Posts Tagged ‘ccer’

The Owens analysis of the Canadian copyright consultations: what are the implications?

April 21st, 2010

Earlier this week, Richard Owens, the past chair of the board of directors of the University of Toronto Innovations Foundation, a member of the board and former Executive Director of the Centre for Innovation and Policy at the University of Toronto Faculty of Law, and an adjunct professor of copyright and technology law at the University of Toronto, published a critical analysis of last summer’s copyright consultation. In his paper, Noises Heard: Canada’s Recent Online Copyright Consultation Process: Teachings and Cautions, he concluded that the consultation “was systematically abused by a clandestine group of mod-chip distributors, foreign websites administrators and international BitTorrent users”.  His focus was on the form letter wizard made available by the Canadian Coalition for Electronic Rights (CCER), a group whose very businesses depends on the ability to make illegal copies of software and to circumvent technological measures.

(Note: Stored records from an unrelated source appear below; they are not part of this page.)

-- ==== Sys2Proof/Machine/Jobs.lean ====
section
/-! DEFINITION. The frames and timers of the job table and the rendezvous unit (chapters 03, 04): OFFER to RESULT, the take
window, the catch grace, and the timers of the memberships. In the lift phase of a restart the frames draw no action, and
the membership timers have no effect (R46). -/

namespace Sys2Proof.Machine

open Sys2Proof (RxFrame)

/-- A frame that names a job, at the entry of that job; without one it is passed over. -/
def atEntry (f : RxFrame) (act : Entry → State → State) (s : State) : State :=
  unlessLift (fun s => match s.entry? (rxJob f) with | some e => act e s | none => s) s

/-- A frame that names a job, at its entry and the head's membership in it; without either it is passed over. -/
def atMember (f : RxFrame) (act : Entry → Membership → State → State) (s : State) : State :=
  atEntry f (fun e s => match s.member? e.offer.job with | some m => act e m s | none => s) s

/-- A frame that names a job, at its entry and the head's lead membership in it. -/
def atLead (f : RxFrame) (act : Entry → Membership → State → State) (s : State) : State :=
  atEntry f (fun e s => match s.leadMember? e.offer.job with | some m => act e m s | none => s) s

/-! ## OFFER, WITHDRAW -/

/-- An OFFER handed to JTB: discarded whole where it is malformed (R51, R52). -/
def hearOffer (f : RxFrame) (s : State) : State :=
  match rxOffer f with
  | some o => takeOffer o s
  | none => countDiscard s

/-- OFFER (R52). -/
def execOffer (f : RxFrame) (s : State) : Result := live (hear .offer f (unlessLift (hearOffer f))) s

/-- A WITHDRAW finds its entry while the board is ACTIVE (R61; log entry 15). -/
def takeWithdraw (e : Entry) (s : State) : State := if s.boardActive then removeJob e.offer.job s else s

/-- WITHDRAW (R61). -/
def execWithdraw (f : RxFrame) (s : State) : Result := live (hear .withdraw f (atEntry f takeWithdraw)) s

/-! ## TAKE, SET, DROP -/

/-- A TAKE heard: the head's own stops being pending, whatever its outcome (R69, R70). -/
def hearTake (f : RxFrame) (s : State) : State :=
  atEntry f (fun e s => takeRole e f.src.toNat (rxTakeRole f) (rxTakeCatch f) s)
    (clearPending (f.src.toNat == s.own) s)

/-- TAKE (R69). -/
def execTake (f : RxFrame) (s : State) : Result := live (hear .take f (hearTake f)) s

/-- A SET heard; the lead's own that finds no entry and no membership ends the set (R74, R76). -/
def hearSet (f : RxFrame) (s : State) : State :=
  match s.entry? (rxJob f) with
  | some e => takeSet e f.src.toNat (rxSetTakers f) s
  | none => if f.src.toNat = s.own then ownSet (rxJob f) s else s

/-- SET (R74). -/
def execSet (f : RxFrame) (s : State) : Result := live (hear .set f (unlessLift (hearSet f))) s

/-- A DROP(FAULT) of the head's own has been heard (R184). -/
def dropHeard (own : Bool) (job : Nat) (reason : DropReason) (s : State) : State :=
  if own && reason == .fault then
    s.onFlu fun u => { u with awaitDrops := u.awaitDrops.filter fun j => j != job }
  else s

/-- A DROP heard (R80, R81). -/
def hearDrop (f : RxFrame) (s : State) : State :=
  match rxDropReason f with
  | some reason =>
    atEntry f (fun e s => takeDrop e f.src.toNat reason (rxLost f) s)
      (dropHeard (f.src.toNat == s.own) (rxJob f) reason s)
  | none => s

/-- DROP (R80). -/
def execDrop (f : RxFrame) (s : State) : Result := live (hear .drop f (hearDrop f)) s

/-! ## LANDED, START, READING, AGAIN, RESULT -/

/-- LANDED (R86). -/
def execLanded (f : RxFrame) (s : State) : Result :=
  live (hear .landed f (atLead f fun e m s =>
    takeLanding e m f.src.toNat (rxLandedRole f) (rxLandedPass f) (rxNoContact f) s)) s

/-- START (R88). -/
def execStart (f : RxFrame) (s : State) : Result :=
  live (hear .start f (atMember f fun e m s => takeStart e m f.src.toNat (rxPass f) s)) s

/-- READING (R156). -/
def execReading (f : RxFrame) (s : State) : Result :=
  live (hear .reading f (atLead f fun e m s =>
    takeReading e m f.src.toNat (rxReadingRole f) (rxReadingPass f) (rxReading f) s)) s

/-- AGAIN (R89). -/
def execAgain (f : RxFrame) (s : State) : Result :=
  live (hear .again f (atMember f fun _ m s => takeAgain m f.src.toNat (rxRepeat f) (rxPass f) s)) s

/-- A RESULT heard: matched by job and board, it removes the entry and ends the membership with its lift (R62,
R90; log entry 24). -/
def takeResult (board : Nat) (e : Entry) (s : State) : State :=
  if e.offer.board = board then removeJob e.offer.job s else s

/-- RESULT (R62). -/
def execResult (f : RxFrame) (s : State) : Result :=
  live (hear .result f (atEntry f fun e s => takeResult (rxResultBoard f) e s)) s

/-! ## Entry timers -/

/-- The take window of an entry ends (R58). -/
def endTakeWindow (job : Nat) (s : State) : State :=
  match s.entry? job with
  | some e => if e.window.isSome && !e.formed then decideWindow e s else s
  | none => s

/-- TAKE_WINDOW_EXPIRY (R58). -/
def execTakeWindowExpiry (job : Nat) (s : State) : Result := live (endTakeWindow job) s

/-- The head sends DROP(UNPLACED) for an entry whose catch grace has run out: a role is untaken, and its own role is the
lowest among the recorded takers (R73). -/
def State.sendsUnplaced (s : State) (e : Entry) (m : Membership) : Bool :=
  !e.full && e.takerOf m.role == some s.own && (e.takers.take m.role).all (·.isNone)

/-- The catch grace of an entry ends (R59, R73). -/
def endCatchGrace (job : Nat) (s : State) : State :=
  match s.entry? job with
  | some e =>
    if e.grace.isSome && !e.formed then
      let s := match s.member? job with
        | some m => if s.sendsUnplaced e m then offerWork (.drop job .unplaced 0) s else s
        | none => s
      removeJob job s
    else s
  | none => s

/-- CATCH_GRACE_EXPIRY (R59). -/
def execCatchGraceExpiry (job : Nat) (s : State) : Result := live (endCatchGrace job) s

/-! ## Membership timers -/

/-- A timer of the membership in a job runs out: DROP with a reason, and the membership is abandoned (R79). -/
def endMembershipTimer (job : Nat) (runs : Membership → Bool) (reason : DropReason) (s : State) : State :=
  match s.member? job with
  | some m => if runs m then dropMember job reason 0 s else s
  | none => s

/-- LANDING_WAIT_EXPIRY (R84). -/
def execLandingWaitExpiry (job : Nat) (s : State) : Result :=
  live (unlessLift (endMembershipTimer job (fun m => m.landingWait.isSome) .late)) s

/-- HOLD_LIMIT_EXPIRY (R90). -/
def execHoldLimitExpiry (job : Nat) (s : State) : Result :=
  live (unlessLift (endMembershipTimer job (fun m => m.holdLimit.isSome) .holdExpired)) s

/-- LANDING_LIMIT_EXPIRY (R90). -/
def execLandingLimitExpiry (job : Nat) (s : State) : Result :=
  live (unlessLift (endMembershipTimer job (fun m => m.landingLimit.isSome) .late)) s

/-- The reading deadline of a lead membership ends: the lead decides without the rows that are absent (R157). -/
def endDeadline (job : Nat) (s : State) : State :=
  match s.entry? job, s.leadMember? job with
  | some e, some m => if m.deadline.isSome then leadDecision e m s else s
  | _, _ => s

/-- READING_DEADLINE_EXPIRY (R157). -/
def execReadingDeadlineExpiry (job : Nat) (s : State) : Result := live (unlessLift (endDeadline job)) s

end Sys2Proof.Machine
end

100,000 Voters Who Don’t Exist

November 10th, 2009

Interesting blog by Chris Castle http://bit.ly/Rh0F5 that raises important questions about the Canadian Coalition for Electronic Rights’ (CCER) letter writing wizard and manipulation of the Copyright Consultations.

Castle describes CCER as “a mod chip makers trade association” “that allowed users to send a pre-fabricated letter to a predetermined but undisclosed list of ministers and Members of Parliament that supported a wide variety of anti-copyright—and especially anticircumvention—issues.”

He says: “The CCER letter writing wizard seems to be of very, very questionable provenance.” Castle states that “A little quick sampling of the posted letters suggests that a substantial number of them (perhaps over half) came from CCER.” (The number is much higher than that; by my estimate approx. 65%).